Colette laced her fingers, letting her hands rest down her front. “You may speak to me right here, Officer…?”

“Hua. Officer Mulan Hua. I’m going to assume you still have William Scarlet-French here with you?” she asked.

“That depends,” Colette said, and Jefferson was glad that she didn’t intend to make this easy for them, whatever they meant to do.

Officer Hua gave her a longsuffering look. “We’re investigating the murder of Milah Winter.”

“Ah. Well.” Colette smiled as though she had the solution to their problem. “I _am_ the one you’ll want to speak to, then.”

“Why would that be?” asked the tall, thin black officer next to Hua.

Colette lifted her chin. “Because I killed her.”

Jefferson gaped at his employer. He clapped a hand over his face in equal parts disbelief and frustration. This was not happening.


	23. Chapter 23

There was a knock at Whit’s bedroom door, and without waiting more than a few seconds, Father Anton walked straight in. Belle was ever so glad that they weren’t up to anything.
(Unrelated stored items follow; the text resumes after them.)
/-- A set that is not empty holds a role. -/
theorem exists_hasRole {set : RoleSet} (h : set ≠ 0) : ∃ role, hasRole set role = true := by
  by_contra hnone
  refine h (BitVec.eq_of_getLsbD_eq fun i hi => ?_)
  have hrole : hasRole set (roleAt ⟨7 - i, by omega⟩) = false := Bool.eq_false_iff.mpr fun hr => hnone ⟨_, hr⟩
  have hi' : 7 - (7 - i) = i := by omega
  rw [hasRole, code_roleAt, hi'] at hrole
  rw [hrole]
  exact BitVec.getLsbD_zero.symm

theorem foldSteps_ne_zero {col : Role} {step : List Role × Coef} (h : step ∈ foldSteps col) : step.2 ≠ .zero := by
  revert step
  cases col <;> decide

/-- Outside DIRECT mode a column whose role the effective set lacks goes to a role of the first step that names one there, or to every role. -/
theorem coefAt_folded {layout effective : RoleSet} {mode : ListeningMode} {col : Role} (hcol : hasRole layout col = true)
    (hmiss : hasRole effective col = false) (hmode : mode ≠ .direct) (hne : effective ≠ 0) :
    ∃ row, hasRole effective row = true ∧ coefAt layout effective mode row col ≠ .zero := by
  cases hstep : (foldSteps col).find? fun step => step.1.any (hasRole effective) with
  | some step =>
    have hnames : step.1.any (hasRole effective) = true :=
      List.find?_some (p := fun step : List Role × Coef => step.1.any (hasRole effective)) hstep
    obtain ⟨row, hmem, hrow⟩ := List.any_eq_true.mp hnames
    have hcoef := foldSteps_ne_zero (List.mem_of_find?_eq_some hstep)
    exact ⟨row, hrow, by simpa [coefAt, hcol, hmiss, hmode, hrow, hstep] using ⟨hmem, hcoef⟩⟩
  | none =>
    obtain ⟨row, hrow⟩ := exists_hasRole hne
    refine ⟨row, hrow, ?_⟩
    simp [coefAt, hcol, hmiss, hmode, hrow, hstep]

end Sys2Proof.Machine

namespace Sys2Proof.Proofs

open Sys2Proof.Machine

/-- Settles O34, by whether the effective set holds the role of the channel. -/
theorem everyChannelReachesARole : Obligations.EveryChannelReachesARole := by
  intro layout effective mode col hcol
  refine ⟨fun hmode hne => ?_, fun hdirect hmiss row => ?_⟩
  · cases hhas : hasRole effective col with
    | true => exact ⟨col, hhas, by simp [coefAt, hcol, hhas]⟩
    | false => exact coefAt_folded hcol hhas hmode hne
  · simp [coefAt, hmiss, hdirect]

end Sys2Proof.Proofs
end

section
/-! Proofs about the tests and answers of requests (R152, R161, R166, R178). -/

namespace Sys2Proof.Machine

/-! ## A request that is refused (R177) -/

/-- The state in which the owner of a request acts: the position has ended, with its message taken. -/
def State.heard (s : State) (cls : BitVec 3) (k : Station) : State := s.endMark.takeMessage { cls := cls, sender := k }

@[simp] theorem State.heard_frame (s : State) (cls : BitVec 3) (k : Station) :
    (s.heard cls k).rt = s.rt ∧ (s.heard cls k).st = s.st ∧ (s.heard cls k).sp = s.sp ∧ (s.heard cls k).sr = s.sr ∧ (s.heard cls k).zt = s.zt
      ∧ (s.heard cls k).ir = s.ir ∧ (s.heard cls k).pd = s.pd ∧ (s.heard cls k).mm = s.mm ∧ (s.heard cls k).om = s.om
      ∧ (s.heard cls k).sm = s.sm ∧ (s.heard cls k).tb = s.tb ∧ (s.heard cls k).ps = s.ps ∧ (s.heard cls k).cl = s.cl
      ∧ (s.heard cls k).cr = s.cr ∧ (s.heard cls k).rc = s.rc ∧ (s.heard cls k).pins = s.pins ∧ (s.heard cls k).freeDraws = s.freeDraws
      ∧ (s.heard cls k).pending = s.pending :=
  ⟨rfl, rfl, rfl, rfl, rfl, rfl, rfl, rfl, rfl, rfl, rfl, rfl, rfl, rfl, rfl, rfl, rfl, rfl⟩

theorem State.heard_same (s : State) (cls : BitVec 3) (k : Station) : ChangesOnly [.lc, .pt] s (s.heard cls k) := by
  intro p hp
  cases p
  case lc | pt => exact absurd (by decide) hp
  all_goals rfl

theorem State.onRequest_heard {s : State} (ht : s.takes = true) {p : List Byte} (ha : addressedTo s.own p = true) (cls : BitVec 3) (k : Station)
    (act : State → State) : s.onRequest cls k p act = (act (s.heard cls k)).closePosition := State.onRequest_takes ht ha cls k act

theorem State.closePosition_changes {s x : State} {parts : List Part} (h : ChangesOnly parts s x) (hlc : Part.lc ∈ parts) (hpt : Part.pt ∈ parts)
    (hcr : Part.cr ∈ parts) : ChangesOnly parts s x.closePosition := by
  intro p hp
  have hx := h p hp
  cases p
  case lc => exact absurd hlc hp
  case pt => exact absurd hpt hp
  case cr => exact absurd hcr hp
  all_goals exact hx

theorem State.closePosition_changes_quiet {s x : State} {parts : List Part} (h : ChangesOnly (.cr :: parts) s x) (hlc : Part.lc ∈ parts)
    (hpt : Part.pt ∈ parts) (hquiet : x.closePosition.cr = s.cr) : ChangesOnly parts s x.closePosition := by
  intro p hp
  have hx := fun hne : p ≠ .cr => h p (by simp [hne, hp])
  cases p
  case lc => exact absurd hlc hp
  case pt => exact absurd hpt hp
  case cr => exact hquiet
  all_goals exact hx nofun

theorem State.refuse_changes (s : State) (cls : BitVec 3) (k : Station) (p : List Byte) (kind : RequestKind) (outcome : ReplyOutcome) :
    ChangesOnly [.lc, .pt, .draws] s ((s.heard cls k).refuse k p kind outcome) := by
  intro q hq
  cases q
  case lc | pt | draws => exact absurd (by decide) hq
  all_goals rfl

theorem ChangesOnly.mono {parts more : List Part} {s t : State} (h : ChangesOnly parts s t) (hsub : parts ⊆ more) : ChangesOnly more s t :=
  fun p hp => h p fun hmem => hp (hsub hmem)

/-- A request whose owner refuses it is answered, and no part but the queue, the peers' silence and the free values changes. -/
theorem State.onRequest_refused {s : State} (ht : s.takes = true) {p : List Byte} (ha : addressedTo s.own p = true) (hroom : s.hasRoom = true)
    {cls : BitVec 3} {k : Station} {act : State → State} {kind : RequestKind} {outcome : ReplyOutcome}
    (hact : act (s.heard cls k) = (s.heard cls k).refuse k p kind outcome) :
    (s.onRequest cls k p act).refused k p kind outcome ∧ ChangesOnly [.lc, .pt, .cr, .draws] s (s.onRequest cls k p act) := by
  rw [State.onRequest_heard ht ha, hact]
  exact ⟨State.closePosition_refused (State.refuse_refused (State.takeMessage_room hroom) _ _ _ _),
    State.closePosition_changes ((State.refuse_changes s cls k p kind outcome).mono (by simp)) (by decide) (by decide) (by decide)⟩
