-- ==== Sys2Proof/Word.lean ====
section
/-! DEFINITION. The word types of the RZ-4120 (bytes, 16-bit and 32-bit fields, spec/11 R209), the two fixed-size
tables of numbered objects (four outputs, links and channels; eight streams, spec/00 section 5.2), and the plain
input types that commands carry. -/

namespace Sys2Proof

/-- A byte of a message. -/
abbrev Byte := BitVec 8

/-- A 16-bit field or counter. -/
abbrev Half := BitVec 16

/-- A 32-bit field, sequence number or reading of the time base. -/
abbrev Word := BitVec 32

/-- One thing per output, link or power channel 0 to 3. -/
structure Four (α : Type) where
  c0 : α
  c1 : α
  c2 : α
  c3 : α
deriving DecidableEq, Repr

namespace Four

def fill {α : Type} (a : α) : Four α := ⟨a, a, a, a⟩

def get {α : Type} (v : Four α) (i : Fin 4) : α :=
  match i with
  | 0 => v.c0
  | 1 => v.c1
  | 2 => v.c2
  | 3 => v.c3

def set {α : Type} (v : Four α) (i : Fin 4) (a : α) : Four α :=
  match i with
  | 0 => { v with c0 := a }
  | 1 => { v with c1 := a }
  | 2 => { v with c2 := a }
  | 3 => { v with c3 := a }

def map {α β : Type} (f : α → β) (v : Four α) : Four β := ⟨f v.c0, f v.c1, f v.c2, f v.c3⟩

/-- The four in order of number. -/
def toList {α : Type} (v : Four α) : List α := [v.c0, v.c1, v.c2, v.c3]

end Four

/-- One thing per stream 0 to 7. -/
structure Eight (α : Type) where
  c0 : α
  c1 : α
  c2 : α
  c3 : α
  c4 : α
  c5 : α
  c6 : α
  c7 : α
deriving DecidableEq, Repr

namespace Eight

def fill {α : Type} (a : α) : Eight α := ⟨a, a, a, a, a, a, a, a⟩

def get {α : Type} (v : Eight α) (i : Fin 8) : α :=
  match i with
  | 0 => v.c0
  | 1 => v.c1
  | 2 => v.c2
  | 3 => v.c3
  | 4 => v.c4
  | 5 => v.c5
  | 6 => v.c6
  | 7 => v.c7

def set {α : Type} (v : Eight α) (i : Fin 8) (a : α) : Eight α :=
  match i with
  | 0 => { v with c0 := a }
  | 1 => { v with c1 := a }
  | 2 => { v with c2 := a }
  | 3 => { v with c3 := a }
  | 4 => { v with c4 := a }
  | 5 => { v with c5 := a }
  | 6 => { v with c6 := a }
  | 7 => { v with c7 := a }

def map {α β : Type} (f : α → β) (v : Eight α) : Eight β :=
  ⟨f v.c0, f v.c1, f v.c2, f v.c3, f v.c4, f v.c5, f v.c6, f v.c7⟩

/-- The eight in order of number. -/
def toList {α : Type} (v : Eight α) : List α := [v.c0, v.c1, v.c2, v.c3, v.c4, v.c5, v.c6, v.c7]

end Eight

/-- Every output, link and channel number, in order. -/
def allFour : List (Fin 4) := [0, 1, 2, 3]

/-- Every stream number, in order. -/
def allEight : List (Fin 8) := [0, 1, 2, 3, 4, 5, 6, 7]

/-- The current cap that a channel's straps select (R155). -/
inductive Cap where
  | ma400
  | ma600
  | ma800
  | ma1000
deriving DecidableEq, Repr

/-- The cap in mA. -/
def Cap.milliamps : Cap → Nat
  | .ma400 => 400
  | .ma600 => 600
  | .ma800 => 800
  | .ma1000 => 1000

/-- The supply as its comparators see it (R155): good is at least 9.0 V, low is below 8.5 V. -/
inductive Supply where
  | good
  | between
  | low
deriving DecidableEq, Repr

end Sys2Proof
end

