-- ==== Sys2Proof/Machine/State.lean ====
section
/-! DEFINITION. The state of the RZ-4120 as plain data, and the state right after device reset. The numbers in brackets
name the rule of spec/ that gives the piece of state; INVENTORY.md lists them all. -/

namespace Sys2Proof.Machine

/-- No rule of the spec stops the part, so no command faults. -/
inductive Fault where
deriving DecidableEq, Repr

/-- Why a command has no meaning. -/
inductive Refusal where
  /-- Raised by an arm of `exec` whose command has no meaning yet (safe: nothing is claimed). No arm raises it. -/
  | notModelled (mnemonic : String)
deriving DecidableEq, Repr

/-- µs left of a running timer; none when it does not run (spec/00 section 5.3). -/
abbrev Timer := Option Nat

/-! ### Control Port (spec/10) -/

/-- Device mode (10.4). -/
inductive Mode where
  | init
  | standby
  | run
  | sleep
deriving DecidableEq, Repr

/-- Reply status (R195). -/
inductive Status where
  | ok
  | accepted
  | empty
  | badFrame
  | unknownKind
  | badArg
  | wrongState
  | noRoom
  | overBudget
  | busy
  | initializing
  | waking
  | storeFault
deriving DecidableEq, Repr

/-- A reply in the reply holder (R196); marker, length and CRC-8 are added as it is sent. -/
structure Reply where
  kind : Byte
  tag : Byte
  status : Status
  body : List Byte
deriving DecidableEq, Repr

/-- Notice kinds in the order of their codes 1 to 19 (10.3.1). -/
inductive NoticeKind where
  | resetDone
  | modeChanged
  | thermal
  | powerBudget
  | streamErrors
  | streamOverrun
  | streamTimeout
  | routeApplied
  | outputTier
  | lockState
  | stale
  | fresh
  | integrity
  | fallbackMissing
  | linkState
  | remoteDone
  | touch
  | screenStatus
  | powerState
deriving DecidableEq, Repr

/-- One entry of the Notice Table (R197). -/
structure Notice where
  kind : NoticeKind
  object : Nat
  count : Nat
deriving DecidableEq, Repr

/-! ### Frame Store and Input Port (spec/01, spec/02) -/

/-- Thermal state (R19). -/
inductive Thermal where
  | cool
  | hot
  | critical
  | shutdown
deriving DecidableEq, Repr

/-- Result of the store test (R24). -/
inductive InitResult where
  | ok
  | storeFault
deriving DecidableEq, Repr

/-- A slot of an open stream (R1). -/
structure SlotRef where
  stream : Fin 8
  index : Fin 4
deriving DecidableEq, Repr

/-- A slot's state; seq is present only while READY (R5). -/
inductive Slot where
  | empty
  | filling
  | ready (seq : Word)
deriving DecidableEq, Repr

inductive Format where
  | rgb888
  | rgb565
deriving DecidableEq, Repr

inductive StreamKind where
  | video
  | still
deriving DecidableEq, Repr

inductive Priority where
  | high
  | low
deriving DecidableEq, Repr

/-- Damaged policy: DROP or SHOW (R27). -/
inductive DamagedPolicy where
  | dropDamaged
  | showDamaged
deriving DecidableEq, Repr

/-- Configuration of an open stream, with effective values (R27, R28). -/
structure StreamConfig where
  width : Nat
  height : Nat
  format : Format
  kind : StreamKind
  slotCount : Nat
  priority : Priority
  damagedPolicy : DamagedPolicy
  timeoutMs : Nat
  lineThreshold : Nat
  retain : Bool
deriving DecidableEq, Repr

/-- The frame in progress of a RECEIVING stream: write slot, expected line, damaged flag, frame timeout (R27, R44). -/
structure Incoming where
  slot : Fin 4
  expected : Nat
  damaged : Bool
  timeout : Nat
deriving DecidableEq, Repr

/-- State of an open stream (R27). -/
inductive StreamState where
  | idle
  | receiving (frame : Incoming)
  | fixed
deriving DecidableEq, Repr

/-- Decimation phase (R38). -/
inductive Phase where
  | accept
  | skip
deriving DecidableEq, Repr

/-- The nine read-to-clear counters of a stream (R27). -/
structure StreamCounters where
  accepted : Half
  published : Half
  damaged : Half
  overruns : Half
  decimated : Half
  timeouts : Half
  lineErrors : Half
  sourceGaps : Half
  refused : Half
deriving DecidableEq, Repr

/-- The record of an open stream (R27) with its slot pool (R5). A CLOSED stream has none. -/
structure Stream where
  config : StreamConfig
  state : StreamState
  slots : List Slot
  published : Word
  latest : Option (Fin 4)
  lastPublish : Option Word
  lastStart : Option Word
  lastNumber : Option Half
  periods : List Word
  stable : Bool
  phase : Phase
  decimating : Bool
  counts : StreamCounters
  lineLength : Bool
  lineCount : Bool
deriving DecidableEq, Repr

/-! ### Routes, timing, admission, integrity (spec/03, 04, 05, 09) -/

/-- A window on a canvas or a rectangle on a screen. -/
structure Rect where
  x : Nat
  y : Nat
  w : Nat
  h : Nat
deriving DecidableEq, Repr

structure Colour where
  r : Byte
  g : Byte
  b : Byte
deriving DecidableEq, Repr

/-- Source stream with its window and destination (R49). -/
structure Placement where
  stream : Fin 8
  window : Rect
  dest : Rect
deriving DecidableEq, Repr

inductive FaultAction where
  | notify
  | fallback
  | blank
deriving DecidableEq, Repr

/-- Safety part of a SAFETY route (R50). -/
structure SafetyPart where
  fallback : Option (Fin 8)
  timeoutMs : Nat
  window : Rect
  threshold : Nat
  action : FaultAction
deriving DecidableEq, Repr

/-- A route record (R49). The class is SAFETY exactly when the safety part is present. -/
structure Route where
  source : Option Placement
  background : Colour
  allow18 : Bool
  allowAlt : Bool
  holdAfter : Nat
  safety : Option SafetyPart
deriving DecidableEq, Repr

/-- A timing (R74). -/
structure Timing where
  pclk : Nat
  hActive : Nat
  hBlank : Nat
  vActive : Nat
  vBlank : Nat
deriving DecidableEq, Repr

/-- The state a SUSPENDED output takes when it resumes (R74). -/
inductive Resume where
  | scanning
  | paused
deriving DecidableEq, Repr

/-- Output state (R74, R78). -/
inductive OutputState where
  | off
  | scanning
  | paused
  | hold
  | suspended (resume : Resume)
deriving DecidableEq, Repr

/-- Content kind (R51): LIVE, REPEAT, FROZEN, FALLBACK, BACKGROUND. -/
inductive Content where
  | live
  | repeated
  | frozen
  | fallback
  | background
deriving DecidableEq, Repr

/-- Transmission tier (R93). -/
inductive Tier where
  | noTier
  | t24
  | t18
  | talt
  | blocked
deriving DecidableEq, Repr

/-- Lock state (R74). -/
inductive LockState where
  | free
  | seeking
  | locked
deriving DecidableEq, Repr

/-- Freshness, with the stale base while STALE (R176). -/
inductive Freshness where
  | waiting
  | fresh
  | stale (base : Word)
deriving DecidableEq, Repr

inductive IntegrityState where
  | clean
  | suspect
  | fault
deriving DecidableEq, Repr

/-- A record of the CRC queue (R176). -/
structure CrcRecord where
  seq : Half
  crc : Word
  injected : Bool
deriving DecidableEq, Repr

/-- The integrity context of an output with an applied SAFETY route (R176). -/
structure Context where
  freshness : Freshness
  age : Option Word
  integrity : IntegrityState
  blanked : Bool
  bad : Half
  good : Half
  queue : List CrcRecord
  inject : Nat
deriving DecidableEq, Repr

/-- The six comparison counters of an output (R176). -/
structure Comparisons where
  good : Half
  mismatch : Half
  missing : Half
  late : Half
  injected : Half
  noContext : Half
deriving DecidableEq, Repr

/-- An exact time of num / den µs (R82: frame boundaries are kept exactly). -/
structure Span where
  num : Nat
  den : Nat
deriving DecidableEq, Repr

/-- What the Route Table, Timing Generator, Admission and Integrity Checker keep for one output. -/
structure Output where
  state : OutputState
  timing : Option Timing
  stagedTiming : Option Timing
  starts : Word
  unchanged : Half
  lockOn : Bool
  lockTarget : Nat
  lock : LockState
  goodLocks : Nat
  badLocks : Nat
  phaseError : Int
  frameLines : Nat
  untilStart : Span
  route : Route
  stagedRoute : Option Route
  current : Option SlotRef
  content : Content
  lastShown : Option Word
  tier : Tier
  context : Option Context
  comparisons : Comparisons
deriving DecidableEq, Repr

/-! ### Links, remote devices, touch (spec/06, 07) -/

inductive Rate where
  | full
  | half
deriving DecidableEq, Repr

inductive RatePolicy where
  | auto
  | fullOnly
  | halfOnly
deriving DecidableEq, Repr

inductive StartPoint where
  | middle
  | low
deriving DecidableEq, Repr

/-- A link policy with effective values (R108). -/
structure LinkPolicy where
  driveMin : Nat
  driveMax : Nat
  start : StartPoint
  dwellMs : Nat
  twoStep : Bool
  candidateThreshold : Nat
  retrainThreshold : Nat
  rate : RatePolicy
deriving DecidableEq, Repr

/-- Link state (R107). -/
inductive LinkState where
  | disabled
  | waitPower
  | training
  | up
  | retrain
  | failed
deriving DecidableEq, Repr

inductive FailureCause where
  | noCause
  | noBackchannel
  | noSetting
deriving DecidableEq, Repr

/-- The candidate under way and what its search has left to try (R114 to R118): settings of this pass after it, rates of
the passes after this one, dwell timer, half-dwell timer, rx lock of the latest valid record since it began, and the
error sum once step 2 has begun. -/
structure Search where
  settings : List Nat
  rates : List Rate
  dwell : Nat
  halfDwell : Timer
  seen : Option Bool
  sum : Option Nat
deriving DecidableEq, Repr

/-- The fields of a screen configuration record; the window is present when the class is SAFETY (R128). -/
structure Configuration where
  depth : Nat
  pacing : Nat
  window : Option Rect
deriving DecidableEq, Repr

/-- Half indicator of a frame header (R212). -/
inductive HalfMark where
  | whole
  | first
  | second
deriving DecidableEq, Repr

/-- The frame or half whose lines go out in this output period, with all the Scaler forms its lines from (R66, R127). -/
structure TxFrame where
  seq : Half
  mark : HalfMark
  firstLine : Nat
  lines : Nat
  timing : Timing
  tier : Tier
  route : Route
  content : Content
  slot : Option SlotRef
deriving DecidableEq, Repr

/-- A request to a remote device: the data of a write, the count of a read (R141). -/
inductive RemoteRequest where
  | write (data : List Byte)
  | read (count : Nat)
deriving DecidableEq, Repr

inductive Origin where
  | host
  | posted
  | ration
deriving DecidableEq, Repr

/-- An entry of the awaiting list (R139). -/
structure Awaiting where
  toggle : Bool
  request : RemoteRequest
  origin : Origin
  watchdog : Nat
deriving DecidableEq, Repr

/-- Status of a result record (R148). -/
inductive ResultStatus where
  | noResult
  | pending
  | ok
  | nack
  | timeout
  | linkDown
  | checkError
deriving DecidableEq, Repr

inductive RemoteKind where
  | write
  | read
deriving DecidableEq, Repr

/-- The result record of a link (R148). -/
structure Result where
  status : ResultStatus
  kind : Option RemoteKind
  aliasNo : Byte
  posted : Bool
  offset : Byte
  data : List Byte
deriving DecidableEq, Repr

inductive TouchKind where
  | down
  | move
  | up
deriving DecidableEq, Repr

/-- A touch record (R149). -/
structure TouchRecord where
  contact : Nat
  kind : TouchKind
  x : Half
  y : Half
  time : Half
deriving DecidableEq, Repr

/-- What the Link Transmitter, Back Channel Receiver, Remote Transaction Unit and Touch Queue keep for one link. -/
structure Link where
  state : LinkState
  intent : Bool
  policy : LinkPolicy
  searchPolicy : LinkPolicy
  rate : Rate
  drive : Nat
  demoted : Bool
  history : List Word
  cause : FailureCause
  rxLock : Bool
  windowSum : Nat
  txSeq : Half
  halfPending : Bool
  lastConfig : Option Configuration
  retrains : Half
  symbolErrors : Word
  lockChanged : Bool
  search : Option Search
  backWait : Timer
  silence : Timer
  errorWindow : Timer
  retry : Timer
  sending : Option TxFrame
  forward : List (List Byte)
  badRecords : Half
  mirror : Four Byte
  mirrorChanged : Bool
  awaiting : List Awaiting
  nextToggle : Bool
  result : Result
  seqErrors : Half
  postedErrors : Half
  touch : List TouchRecord
  touchOverflow : Half
  touchLost : Half
  touchInvalid : Half
deriving DecidableEq, Repr

/-- An entry of the Alias Table (R137). -/
structure AliasEntry where
  aliasNo : Byte
  link : Fin 4
  address : Byte
  posted : Bool
deriving DecidableEq, Repr

/-! ### Coax power (spec/08) -/

inductive PowerMode where
  | auto
  | forced
deriving DecidableEq, Repr

inductive FaultHandling where
  | autoRecover
  | latch
deriving DecidableEq, Repr

/-- A ration action (R156). -/
structure RationAction where
  aliasNo : Byte
  offset : Byte
  engage : Byte
  restore : Byte
deriving DecidableEq, Repr

/-- A channel policy with effective values (R156). -/
structure PowerPolicy where
  mode : PowerMode
  limit : Nat
  handling : FaultHandling
  priority : Nat
  action : Option RationAction
deriving DecidableEq, Repr

/-- Discharge target (R154). -/
inductive Target where
  | off
  | detect
  | active
deriving DecidableEq, Repr

/-- Channel state, with the target while DISCHARGE (R154). -/
inductive ChannelState where
  | off
  | detect
  | active
  | discharge (target : Target)
  | fault
deriving DecidableEq, Repr

inductive PowerCause where
  | noCause
  | overcurrent
  | short
  | backdrive
  | undervoltage
  | thermal
deriving DecidableEq, Repr

inductive RationWrite where
  | engage
  | restore
deriving DecidableEq, Repr

/-- What the Coax Power Switch keeps for one channel (R154). `backdrive` is the comparator's present level (entry 20). -/
structure Channel where
  state : ChannelState
  intent : Bool
  policy : PowerPolicy
  cap : Cap
  current : Half
  cause : PowerCause
  faults : Half
  latched : Bool
  blip : Bool
  rationed : Bool
  lastByte : Option RationWrite
  pendingByte : Option RationWrite
  failedWrites : Half
  waiting : Bool
  dischargeTimer : Timer
  coolDown : Timer
  activeTimer : Timer
  blipHold : Timer
  attachRun : Nat
  removalRun : Nat
  overRun : Nat
  backdrive : Bool
deriving DecidableEq, Repr

/-! ### The whole part -/

/-- The state of the part. `spiOut` and each link's `forward` record what the part has driven out (entry 12). -/
structure State where
  mode : Mode
  timeBase : Word
  initTimer : Timer
  wakeWindow : Timer
  reply : Option Reply
  notices : List Notice
  mask : Word
  spiOut : List Byte
  segments : List (Option SlotRef)
  store : List Host.Cell
  temperature : Int
  thermal : Thermal
  thermalChanged : Bool
  initResult : InitResult
  storeTesting : Bool
  streams : Eight (Option Stream)
  stray : Half
  outputs : Four Output
  links : Four Link
  aliases : List AliasEntry
  channels : Four Channel
  supply : Supply
  budget : Nat
  boostThreshold : Nat
  level : Nat
  overTimer : Timer
  underTimer : Timer
  boost : Bool
  boostHold : Timer
  pending : List Instr
deriving DecidableEq, Repr

/-- The empty route (R51). -/
def emptyRoute : Route := ⟨none, ⟨0, 0, 0⟩, false, false, 0, none⟩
The priest hesitated, looking at them, seeming at a loss. He was out of breath. Likely from the stairs, she figured.

“…Father Anton?” she prompted when he didn’t speak.

“I’m afraid there _may_ be a-” He huffed a breath. “A slight delay with the ceremony.”

Belle blinked. “What?”

“Why?” Whit asked.

She stepped closer to Father Anton. “What’s wrong?”

“Your mother is- apparently confessing- to murder,” he managed to get out at length.

Whit made a sound of shock akin to the one he’d made the day they slipped down on the ice. _“What?”_

There was a single, still moment of silence before Belle ran from the room.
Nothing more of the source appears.